BEGIN Records supplied

/-! ### State.setBufLen -/

@[simp] theorem State.setBufLen_params (v : Word) (s : State) : (s.setBufLen v).params = s.params := rfl
@[simp] theorem State.setBufLen_status (v : Word) (s : State) : (s.setBufLen v).status = s.status := rfl
@[simp] theorem State.setBufLen_arg0 (v : Word) (s : State) : (s.setBufLen v).arg0 = s.arg0 := rfl
@[simp] theorem State.setBufLen_arg1 (v : Word) (s : State) : (s.setBufLen v).arg1 = s.arg1 := rfl
@[simp] theorem State.setBufLen_arg2 (v : Word) (s : State) : (s.setBufLen v).arg2 = s.arg2 := rfl
@[simp] theorem State.setBufLen_arg3 (v : Word) (s : State) : (s.setBufLen v).arg3 = s.arg3 := rfl
@[simp] theorem State.setBufLen_arg4 (v : Word) (s : State) : (s.setBufLen v).arg4 = s.arg4 := rfl
@[simp] theorem State.setBufLen_res0 (v : Word) (s : State) : (s.setBufLen v).res0 = s.res0 := rfl
@[simp] theorem State.setBufLen_res1 (v : Word) (s : State) : (s.setBufLen v).res1 = s.res1 := rfl
@[simp] theorem State.setBufLen_fmt (v : Word) (s : State) : (s.setBufLen v).fmt = s.fmt := rfl
@[simp] theorem State.setBufLen_cursor (v : Word) (s : State) : (s.setBufLen v).cursor = s.cursor := rfl
@[simp] theorem State.setBufLen_bufLen (v : Word) (s : State) : (s.setBufLen v).bufLen = v := rfl
@[simp] theorem State.setBufLen_buf (v : Word) (s : State) : (s.setBufLen v).buf = s.buf := rfl
@[simp] theorem State.setBufLen_decoders (v : Word) (s : State) : (s.setBufLen v).decoders = s.decoders := rfl
@[simp] theorem State.setBufLen_ready (v : Word) (s : State) : (s.setBufLen v).ready = s.ready := rfl
@[simp] theorem State.setBufLen_powerOns (v : Word) (s : State) : (s.setBufLen v).powerOns = s.powerOns := rfl
@[simp] theorem State.setBufLen_freeIndex (v : Word) (s : State) : (s.setBufLen v).freeIndex = s.freeIndex := rfl
@[simp] theorem State.setBufLen_pending (v : Word) (s : State) : (s.setBufLen v).pending = s.pending := rfl
@[simp] theorem State.setBufLen_reply (v : Word) (s : State) : (s.setBufLen v).reply = s.reply := rfl

/-! ### State.openFormat -/

@[simp] theorem State.openFormat_params (f : Format) (s : State) : (s.openFormat f).params = s.params := rfl
@[simp] theorem State.openFormat_status (f : Format) (s : State) : (s.openFormat f).status = s.status.withOpen := rfl
@[simp] theorem State.openFormat_arg0 (f : Format) (s : State) : (s.openFormat f).arg0 = s.arg0 := rfl
@[simp] theorem State.openFormat_arg1 (f : Format) (s : State) : (s.openFormat f).arg1 = s.arg1 := rfl
@[simp] theorem State.openFormat_arg2 (f : Format) (s : State) : (s.openFormat f).arg2 = s.arg2 := rfl
@[simp] theorem State.openFormat_arg3 (f : Format) (s : State) : (s.openFormat f).arg3 = s.arg3 := rfl
@[simp] theorem State.openFormat_arg4 (f : Format) (s : State) : (s.openFormat f).arg4 = s.arg4 := rfl
@[simp] theorem State.openFormat_res0 (f : Format) (s : State) : (s.openFormat f).res0 = s.res0 := rfl
@[simp] theorem State.openFormat_res1 (f : Format) (s : State) : (s.openFormat f).res1 = s.res1 := rfl
@[simp] theorem State.openFormat_fmt (f : Format) (s : State) : (s.openFormat f).fmt = f := rfl
@[simp] theorem State.openFormat_cursor (f : Format) (s : State) : (s.openFormat f).cursor = s.cursor := rfl
@[simp] theorem State.openFormat_bufLen (f : Format) (s : State) : (s.openFormat f).bufLen = s.bufLen := rfl
@[simp] theorem State.openFormat_buf (f : Format) (s : State) : (s.openFormat f).buf = s.buf := rfl
@[simp] theorem State.openFormat_decoders (f : Format) (s : State) : (s.openFormat f).decoders = s.decoders := rfl
@[simp] theorem State.openFormat_ready (f : Format) (s : State) : (s.openFormat f).ready = [] := rfl
@[simp] theorem State.openFormat_powerOns (f : Format) (s : State) : (s.openFormat f).powerOns = s.powerOns := rfl
@[simp] theorem State.openFormat_freeIndex (f : Format) (s : State) : (s.openFormat f).freeIndex = s.freeIndex := rfl
@[simp] theorem State.openFormat_pending (f : Format) (s : State) : (s.openFormat f).pending = s.pending := rfl
@[simp] theorem State.openFormat_reply (f : Format) (s : State) : (s.openFormat f).reply = s.reply := rfl

/-! ### State.bufWrite -/

@[simp] theorem State.bufWrite_params (i : Nat) (v : Byte) (s : State) : (s.bufWrite i v).params = s.params := rfl
@[simp] theorem State.bufWrite_status (i : Nat) (v : Byte) (s : State) : (s.bufWrite i v).status = s.status := rfl
@[simp] theorem State.bufWrite_arg0 (i : Nat) (v : Byte) (s : State) : (s.bufWrite i v).arg0 = s.arg0 := rfl
@[simp] theorem State.bufWrite_arg1 (i : Nat) (v : Byte) (s : State) : (s.bufWrite i v).arg1 = s.arg1 := rfl
@[simp] theorem State.bufWrite_arg2 (i : Nat) (v : Byte) (s : State) : (s.bufWrite i v).arg2 = s.arg2 := rfl
@[simp] theorem State.bufWrite_arg3 (i : Nat) (v : Byte) (s : State) : (s.bufWrite i v).arg3 = s.arg3 := rfl
@[simp] theorem State.bufWrite_arg4 (i : Nat) (v : Byte) (s : State) : (s.bufWrite i v).arg4 = s.arg4 := rfl
@[simp] theorem State.bufWrite_res0 (i : Nat) (v : Byte) (s : State) : (s.bufWrite i v).res0 = s.res0 := rfl
@[simp] theorem State.bufWrite_res1 (i : Nat) (v : Byte) (s : State) : (s.bufWrite i v).res1 = s.res1 := rfl
@[simp] theorem State.bufWrite_fmt (i : Nat) (v : Byte) (s : State) : (s.bufWrite i v).fmt = s.fmt := rfl
@[simp] theorem State.bufWrite_cursor (i : Nat) (v : Byte) (s : State) : (s.bufWrite i v).cursor = s.cursor := rfl
@[simp] theorem State.bufWrite_bufLen (i : Nat) (v : Byte) (s : State) : (s.bufWrite i v).bufLen = s.bufLen := rfl
@[simp] theorem State.bufWrite_buf (i : Nat) (v : Byte) (s : State) : (s.bufWrite i v).buf = sparseInsert i v s.buf := rfl
@[simp] theorem State.bufWrite_decoders (i : Nat) (v : Byte) (s : State) : (s.bufWrite i v).decoders = s.decoders := rfl
@[simp] theorem State.bufWrite_ready (i : Nat) (v : Byte) (s : State) : (s.bufWrite i v).ready = s.ready := rfl
@[simp] theorem State.bufWrite_powerOns (i : Nat) (v : Byte) (s : State) : (s.bufWrite i v).powerOns = s.powerOns := rfl
@[simp] theorem State.bufWrite_freeIndex (i : Nat) (v : Byte) (s : State) : (s.bufWrite i v).freeIndex = s.freeIndex := rfl
@[simp] theorem State.bufWrite_pending (i : Nat) (v : Byte) (s : State) : (s.bufWrite i v).pending = s.pending := rfl
@[simp] theorem State.bufWrite_reply (i : Nat) (v : Byte) (s : State) : (s.bufWrite i v).reply = s.reply := rfl

/-! ### State.setDecoder -/

@[simp] theorem State.setDecoder_params (c : Nat) (d : DecoderState) (s : State) : (s.setDecoder c d).params = s.params := rfl
@[simp] theorem State.setDecoder_status (c : Nat) (d : DecoderState) (s : State) : (s.setDecoder c d).status = s.status := rfl
@[simp] theorem State.setDecoder_arg0 (c : Nat) (d : DecoderState) (s : State) : (s.setDecoder c d).arg0 = s.arg0 := rfl
@[simp] theorem State.setDecoder_arg1 (c : Nat) (d : DecoderState) (s : State) : (s.setDecoder c d).arg1 = s.arg1 := rfl
@[simp] theorem State.setDecoder_arg2 (c : Nat) (d : DecoderState) (s : State) : (s.setDecoder c d).arg2 = s.arg2 := rfl
@[simp] theorem State.setDecoder_arg3 (c : Nat) (d : DecoderState) (s : State) : (s.setDecoder c d).arg3 = s.arg3 := rfl
@[simp] theorem State.setDecoder_arg4 (c : Nat) (d : DecoderState) (s : State) : (s.setDecoder c d).arg4 = s.arg4 := rfl
@[simp] theorem State.setDecoder_res0 (c : Nat) (d : DecoderState) (s : State) : (s.setDecoder c d).res0 = s.res0 := rfl
@[simp] theorem State.setDecoder_res1 (c : Nat) (d : DecoderState) (s : State) : (s.setDecoder c d).res1 = s.res1 := rfl
@[simp] theorem State.setDecoder_fmt (c : Nat) (d : DecoderState) (s : State) : (s.setDecoder c d).fmt = s.fmt := rfl
@[simp] theorem State.setDecoder_cursor (c : Nat) (d : DecoderState) (s : State) : (s.setDecoder c d).cursor = s.cursor := rfl
@[simp] theorem State.setDecoder_bufLen (c : Nat) (d : DecoderState) (s : State) : (s.setDecoder c d).bufLen = s.bufLen := rfl
@[simp] theorem State.setDecoder_buf (c : Nat) (d : DecoderState) (s : State) : (s.setDecoder c d).buf = s.buf := rfl
@[simp] theorem State.setDecoder_decoders (c : Nat) (d : DecoderState) (s : State) : (s.setDecoder c d).decoders = sparseInsert c d s.decoders := rfl
@[simp] theorem State.setDecoder_ready (c : Nat) (d : DecoderState) (s : State) : (s.setDecoder c d).ready = s.ready := rfl
@[simp] theorem State.setDecoder_powerOns (c : Nat) (d : DecoderState) (s : State) : (s.setDecoder c d).powerOns = s.powerOns := rfl
@[simp] theorem State.setDecoder_freeIndex (c : Nat) (d : DecoderState) (s : State) : (s.setDecoder c d).freeIndex = s.freeIndex := rfl
@[simp] theorem State.setDecoder_pending (c : Nat) (d : DecoderState) (s : State) : (s.setDecoder c d).pending = s.pending := rfl
@[simp] theorem State.setDecoder_reply (c : Nat) (d : DecoderState) (s : State) : (s.setDecoder c d).reply = s.reply := rfl

/-! ### State.markReady -/

@[simp] theorem State.markReady_params (c : Nat) (s : State) : (s.markReady c).params = s.params := rfl
@[simp] theorem State.markReady_status (c : Nat) (s : State) : (s.markReady c).status = s.status := rfl
@[simp] theorem State.markReady_arg0 (c : Nat) (s : State) : (s.markReady c).arg0 = s.arg0 := rfl
@[simp] theorem State.markReady_arg1 (c : Nat) (s : State) : (s.markReady c).arg1 = s.arg1 := rfl
@[simp] theorem State.markReady_arg2 (c : Nat) (s : State) : (s.markReady c).arg2 = s.arg2 := rfl
@[simp] theorem State.markReady_arg3 (c : Nat) (s : State) : (s.markReady c).arg3 = s.arg3 := rfl
@[simp] theorem State.markReady_arg4 (c : Nat) (s : State) : (s.markReady c).arg4 = s.arg4 := rfl
@[simp] theorem State.markReady_res0 (c : Nat) (s : State) : (s.markReady c).res0 = s.res0 := rfl
@[simp] theorem State.markReady_res1 (c : Nat) (s : State) : (s.markReady c).res1 = s.res1 := rfl
@[simp] theorem State.markReady_fmt (c : Nat) (s : State) : (s.markReady c).fmt = s.fmt := rfl
@[simp] theorem State.markReady_cursor (c : Nat) (s : State) : (s.markReady c).cursor = s.cursor := rfl
@[simp] theorem State.markReady_bufLen (c : Nat) (s : State) : (s.markReady c).bufLen = s.bufLen := rfl
@[simp] theorem State.markReady_buf (c : Nat) (s : State) : (s.markReady c).buf = s.buf := rfl
@[simp] theorem State.markReady_decoders (c : Nat) (s : State) : (s.markReady c).decoders = s.decoders := rfl
@[simp] theorem State.markReady_ready (c : Nat) (s : State) : (s.markReady c).ready = setInsert c s.ready := rfl
@[simp] theorem State.markReady_powerOns (c : Nat) (s : State) : (s.markReady c).powerOns = s.powerOns := rfl
@[simp] theorem State.markReady_freeIndex (c : Nat) (s : State) : (s.markReady c).freeIndex = s.freeIndex := rfl
@[simp] theorem State.markReady_pending (c : Nat) (s : State) : (s.markReady c).pending = s.pending := rfl
@[simp] theorem State.markReady_reply (c : Nat) (s : State) : (s.markReady c).reply = s.reply := rfl

/-! ### State.setReply -/

@[simp] theorem State.setReply_params (r : Option Reply) (s : State) : (s.setReply r).params = s.params := rfl
@[simp] theorem State.setReply_status (r : Option Reply) (s : State) : (s.setReply r).status = s.status := rfl
@[simp] theorem State.setReply_arg0 (r : Option Reply) (s : State) : (s.setReply r).arg0 = s.arg0 := rfl
@[simp] theorem State.setReply_arg1 (r : Option Reply) (s : State) : (s.setReply r).arg1 = s.arg1 := rfl
@[simp] theorem State.setReply_arg2 (r : Option Reply) (s : State) : (s.setReply r).arg2 = s.arg2 := rfl
@[simp] theorem State.setReply_arg3 (r : Option Reply) (s : State) : (s.setReply r).arg3 = s.arg3 := rfl
@[simp] theorem State.setReply_arg4 (r : Option Reply) (s : State) : (s.setReply r).arg4 = s.arg4 := rfl
@[simp] theorem State.setReply_res0 (r : Option Reply) (s : State) : (s.setReply r).res0 = s.res0 := rfl
@[simp] theorem State.setReply_res1 (r : Option Reply) (s : State) : (s.setReply r).res1 = s.res1 := rfl
@[simp] theorem State.setReply_fmt (r : Option Reply) (s : State) : (s.setReply r).fmt = s.fmt := rfl
@[simp] theorem State.setReply_cursor (r : Option Reply) (s : State) : (s.setReply r).cursor = s.cursor := rfl
@[simp] theorem State.setReply_bufLen (r : Option Reply) (s : State) : (s.setReply r).bufLen = s.bufLen := rfl
@[simp] theorem State.setReply_buf (r : Option Reply) (s : State) : (s.setReply r).buf = s.buf := rfl
@[simp] theorem State.setReply_decoders (r : Option Reply) (s : State) : (s.setReply r).decoders = s.decoders := rfl
@[simp] theorem State.setReply_ready (r : Option Reply) (s : State) : (s.setReply r).ready = s.ready := rfl
@[simp] theorem State.setReply_powerOns (r : Option Reply) (s : State) : (s.setReply r).powerOns = s.powerOns := rfl
@[simp] theorem State.setReply_freeIndex (r : Option Reply) (s : State) : (s.setReply r).freeIndex = s.freeIndex := rfl
@[simp] theorem State.setReply_pending (r : Option Reply) (s : State) : (s.setReply r).pending = s.pending := rfl
@[simp] theorem State.setReply_reply (r : Option Reply) (s : State) : (s.setReply r).reply = r := rfl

END Records supplied

§ Work required:
Taking the material above, extract exactly and only the lines from the line with "c).reply = s.reply := rfl" to the line with "r).arg3 = s.arg3 := rfl", inclusive of both.

§ Your response:
@[simp] theorem State.markReady_reply (c : Nat) (s : State) : (s.markReady c).reply = s.reply := rfl

/-! ### State.setReply -/

@[simp] theorem State.setReply_params (r : Option Reply) (s : State) : (s.setReply r).params = s.params := rfl
@[simp] theorem State.setReply_status (r : Option Reply) (s : State) : (s.setReply r).status = s.status := rfl
@[simp] theorem State.setReply_arg0 (r : Option Reply) (s : State) : (s.setReply r).arg0 = s.arg0 := rfl
@[simp] theorem State.setReply_arg1 (r : Option Reply) (s : State) : (s.setReply r).arg1 = s.arg1 := rfl
@[simp] theorem State.setReply_arg2 (r : Option Reply) (s : State) : (s.setReply r).arg2 = s.arg2 := rfl
@[simp] theorem State.setReply_arg3 (r : Option Reply) (s : State) : (s.setReply r).arg3 = s.arg3 := rfl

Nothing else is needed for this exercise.